Below is some data. Retype exactly the lines starting at the one with "c => c.records" and ending at the one with "if 16384 ≤ i then s".

▸ **Data under study**:
::::

/-- The media front: its settings, the group maps, lost slots, a rebuild to resume (06 R214, R218, 11 R369). -/
def State.loadMedia (s : State) : State :=
  let s1 := s.withSetting 0x0030 fun s v => s.loadReg MF_HEDGE_CTRL.reg (BitVec.allOnes 64) v
  let s2 := s1.withSetting 0x0031 fun s v => s.loadReg MF_CTRL.reg 0xFFF#64 v
  let recorded := (s.store.latest fun e => match e with | .groupMap l => some l | _ => none).getD []
  let gone := s.store.every fun e => match e with | .retired 1 n => some n | _ => none
  let maps := if s.store.sanitised then refillMaps recorded gone else recorded
  let rebuild := s.store.latest fun e => match e with | .rebuild g k t l => some (g, k, t, l) | _ => none
  let resume := match rebuild with
    | some (g, k, t, _) => getBits ((maps[g]?).getD 0#64) (6 * k) 6 != t
    | none => false
  let s3 := maps.zipIdx.foldl (fun s e =>
    let v := match rebuild with
      | some (g, k, t, _) => if resume && g == e.2 then putBits e.1 (6 * k) 6 t else e.1
      | none => e.1
    s.writeGroupMap e.2 v) s2
  let s4 := gone.foldl (fun s c => s.markRetired c) s3
  let s4 := if maps = recorded then s4 else s4.commit (.groupMap maps)
  match rebuild with
  | some (g, k, t, l) => if resume then s4.resumeRebuild g k t l (getBits ((maps[g]?).getD 0#64) (6 * k) 6) else s4
  | none => s4

/-- The region table from the owner layer; a record that R39 would refuse is ignored and noted (01 R41). -/
def State.loadRegions (s : State) : State :=
  let records : List ConfigRecord := match s.store.owner with
    | some c => c.records
    | none => []
  let rs : List ConfigRecord := records.filter fun r => r.crcOk && decide (0x4000 ≤ r.key)
  rs.foldl (fun s r =>
    let e := r.value.extractLsb' 0 32
    let i := r.key - 0x4000
    if 16384 ≤ i then s
    else if s.regionRefused i e then s.major 0x5A (BitVec.ofNat 40 r.key) else s.putRegion i e) s

/-- The rest of the owner layer: budget, persistence mode, sweeper, power, PIP, fault policies. -/
def State.loadRest (s : State) : State :=
  let s1 := s.withSetting 0x0020 fun s v => if 128 < getBits v 0 8 then s else s.wr GLB_DIRTY_BUDGET.BUDGET_MIB (getBits v 0 8)
  let s2 := s1.withSetting 0x0021 fun s v => s.wr GLB_PERSIST_CTRL.WT (getBits v 0 1)
  let s3 := s2.withSetting 0x0027 fun s v => s.wr GLB_PASS_EPOCH.PASS_HOURS (getBits v 0 8)
  let s4 := s3.withSetting 0x0041 fun s v => s.loadReg PWR_DORM.reg (BitVec.allOnes 64) v
  let s5 := s4.withSetting 0x0042 fun s v => s.loadReg PWR_THERM.reg (BitVec.allOnes 64) v
  let s6 := s5.withSetting 0x0060 fun s v => s.wr FLT_PIP_CTRL.PERIOD (getBits v 0 10)
  let s7 := s6.withSetting 0x0061 fun s v => s.wr FLT_PIP_CTRL.WD_MS (getBits v 0 16)
  (List.range 96).foldl (fun s k => s.withSetting (0x0100 + k) fun s v =>
    s.loadReg (FLT_SRC_CFG.reg k) (BitVec.allOnes 64) v) s7

/-- The epochs and the sweep's progress; the new epoch's entry is the first after a SPROUT (04 R129, R131, 12 R382). -/
def State.loadEpochs (s : State) : State :=
  let (e, d) := (s.store.latest fun x => match x with | .epoch e d => some (e, d) | _ => none).getD (0#12, false)
  let (pe, se, n) := (s.store.latest fun x => match x with | .pass a b n => some (a, b, n) | _ => none).getD (0#12, 0#12, 0)
  let s1 := (s.wr GLB_EPOCH.EPOCH (e + 1).toNat).wb GLB_EPOCH.DISTRUST d
  let s2 := ((s1.wr GLB_PASS_EPOCH.PASS_EPOCH pe.toNat).wr GLB_PASS_EPOCH.START_EPOCH se.toNat).wr GLB_PASS_EPOCH.NEXT_CHUNK n
  { s2 with boot := { s2.boot with epochWritten := true } }.commit (.epoch (e + 1) d)

/-- The owner-loss entries that the last DRAIN saved: those after the last epoch of the record (04 R143). -/
def Store.savedLosses (t : Store) : List Word :=
  t.repair.foldl (fun l e => match e with | .epoch _ _ => [] | .ownerLoss w => l ++ w | _ => l) []

/-- Firmware loads every field marked cfg, and asks for a resync where the record was not closed (06 R206). -/
def State.loadConfig (s : State) : State :=
  let closed := s.store.closed
  let s0 := s.withSetting 0x0001 fun s v => s.wr GLB_CAPS.DPA_REGIONS (getBits v 0 15)
  let s1 := s0.loadEpochs.loadSlices
  let s2 := (s1.reinstallAll fun d m => !d || decide (35 ≤ m)).loadSliceSettings
  let s3 := s2.loadPorts.loadMedia.loadRegions.loadRest
  let s4 := if closed then s3 else (s3.wr MF_CTRL.RESYNC 1).modMf fun m => { m with resyncArmed := true }
  let patrol := (s.store.latest fun x => match x with | .patrol n => some n | _ => none).getD 0
  let s5 := s4.setLosses s.store.savedLosses
  { s5 with store := { s5.store with sanitised := false }, boot := { s5.boot with patrolNext := patrol, step := 9 } }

::::

▸ **Solution for this task**:
    | some c => c.records
    | none => []
  let rs : List ConfigRecord := records.filter fun r => r.crcOk && decide (0x4000 ≤ r.key)
  rs.foldl (fun s r =>
    let e := r.value.extractLsb' 0 32
    let i := r.key - 0x4000
    if 16384 ≤ i then s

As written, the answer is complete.